Cool! How do you like it?


----------



## Offgridled

*Re: Code in OP : ReyLight Pineapple Brass 14500/AA Flashlight, Nichia 219C*

Looks sweet


----------



## YummyBacon!

*Re: Code in OP : ReyLight Pineapple Brass 14500/AA Flashlight, Nichia 219C*

Very nice!


----------



## NICSAK

*Re: Code in OP : ReyLight Pineapple Brass 14500/AA Flashlight, Nichia 219C*

Love it!


----------



## hbk_rey

*Re: Code in OP : ReyLight Pineapple Brass 14500/AA Flashlight, Nichia 219C*



gunga said:


> Cool! How do you like it?



It might be polished too much from what I saw in the pic. Will see it in real tomorrow.


----------



## Weld Inspector

*Re: Code in OP : ReyLight Pineapple Brass 14500/AA Flashlight, Nichia 219C*

Expected price for Ti full of trits?


----------



## phosphor22

*Re: Code in OP : ReyLight Pineapple Brass 14500/AA Flashlight, Nichia 219C*

This looks very fine - details soon I hope!


----------



## hbk_rey

*Re: Code in OP : ReyLight Pineapple Brass 14500/AA Flashlight, Nichia 219C*

The proto did not look very good. Seems it is matt polishing, while the machining trace is visible, already sent it back for rework.
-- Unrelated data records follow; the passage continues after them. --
-- ==== Sys2Proof/WellFormed.lean ====
section
/-! DEFINITION. Which operands can exist at the station's boundaries. The machine gives a meaning to ill-formed
commands too (an over-long ECHO is answered BAD_ARG, a frame of the wrong length fails the frame check); the checks
here say which commands the outside can form. -/

namespace Sys2Proof

/-- The payload fits the 10-bit length field (R170), and what was received is no longer than the length says. -/
def WireFrame.wellFormed (f : WireFrame) : Bool := decide (f.payload.length ≤ f.length.toNat)

/-- R163: ECHO carries 0 to 23 bytes; a received frame is formed as R170 says; the type byte of a STATUS transfer is
neither 0x01 nor 0x02 (R173). -/
def Instr.wellFormed : Instr → Bool
  | .spiStatusTransfer ⟨_, kind :: _⟩ => kind != 1 && kind != 2
  | .echo bytes => decide (bytes.length ≤ 23)
  | .frameReceived f => f.wellFormed
  | _ => true

end Sys2Proof
end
Driver is same used in Brass pineapple, 9K Hz.


----------



## gunga

*Re: Code in OP : ReyLight Pineapple Brass 14500/AA Flashlight, Nichia 219C*

Cool. Thanks for the update!


----------



## uncle wong

*Re: Code in OP : ReyLight Pineapple Brass 14500/AA Flashlight, Nichia 219C*

Waiting


----------



## hbk_rey

*Re: Code in OP : ReyLight Pineapple Brass 14500/AA Flashlight, Nichia 219C*

Brass pineapple available now on Massdrop.


----------



## Tejasandre

*Re: Available on Massdrop: ReyLight Pineapple Brass 14500/AA Flashlight, Nichia 219C*

Just saw that! Cool.


----------



## hbk_rey

*Re: Available on Massdrop: ReyLight Pineapple Brass 14500/AA Flashlight, Nichia 219C*

Re-polished, looks a lot better now.


----------



## Croquette

*Re: Available on Massdrop: ReyLight Pineapple Brass 14500/AA Flashlight, Nichia 219C*

really nice design ! Like it more than the brass one.


----------



## uncle wong

*Re: Available on Massdrop: ReyLight Pineapple Brass 14500/AA Flashlight, Nichia 219C*

How about the pocket clip? Screw or same like the brass?


----------



## gunga

*Re: Available on Massdrop: ReyLight Pineapple Brass 14500/AA Flashlight, Nichia 219C*

I'm pretty sure it's the same as the brass one.


----------



## uncle wong

*Re: Available on Massdrop: ReyLight Pineapple Brass 14500/AA Flashlight, Nichia 219C*


----------



## gunga

*Re: Available on Massdrop: ReyLight Pineapple Brass 14500/AA Flashlight, Nichia 219C*

I think your light is dirty. 



Great job on the patina!


----------



## hbk_rey

*Re: Available on Massdrop: ReyLight Pineapple Brass 14500/AA Flashlight, Nichia 219C*

At first, I thought the not good beam is due to the brass reflection. Then the same thing happened on the Ti proto.
Realized something and I asked the factory to dispose the old reflectors, and make some new ones. Below is a picture, it looks perfect now, no ringy at all,and a little bit more throw.


----------



## Tejasandre

*Re: Available on Massdrop: ReyLight Pineapple Brass 14500/AA Flashlight, Nichia 219C*

Time to reorder. :/


----------



## hbk_rey

*Re: Available on Massdrop: ReyLight Pineapple Brass 14500/AA Flashlight, Nichia 219C*



Tejasandre said:


> Time to reorder. :/



I will provide some,if you'd like to replace the old one. no charge and free shipping. You might send me 1.5$ extra for a tracking number.


----------



## YummyBacon!

*Re: Available on Massdrop: ReyLight Pineapple Brass 14500/AA Flashlight, Nichia 219C*

Great CS here!


----------



## Tejasandre

*Re: Available on Massdrop: ReyLight Pineapple Brass 14500/AA Flashlight, Nichia 219C*

Wow. Sounds great.


----------



## phosphor22

*Re: Available on Massdrop: ReyLight Pineapple Brass 14500/AA Flashlight, Nichia 219C*

Hi Rey - 

Love the Pineapple I have!

Will the two I recently ordered on Massdrop have the original reflector or this new reflector? (I prefer the original slightly floodier beam). If these have the new reflector, can I get a couple original reflectors?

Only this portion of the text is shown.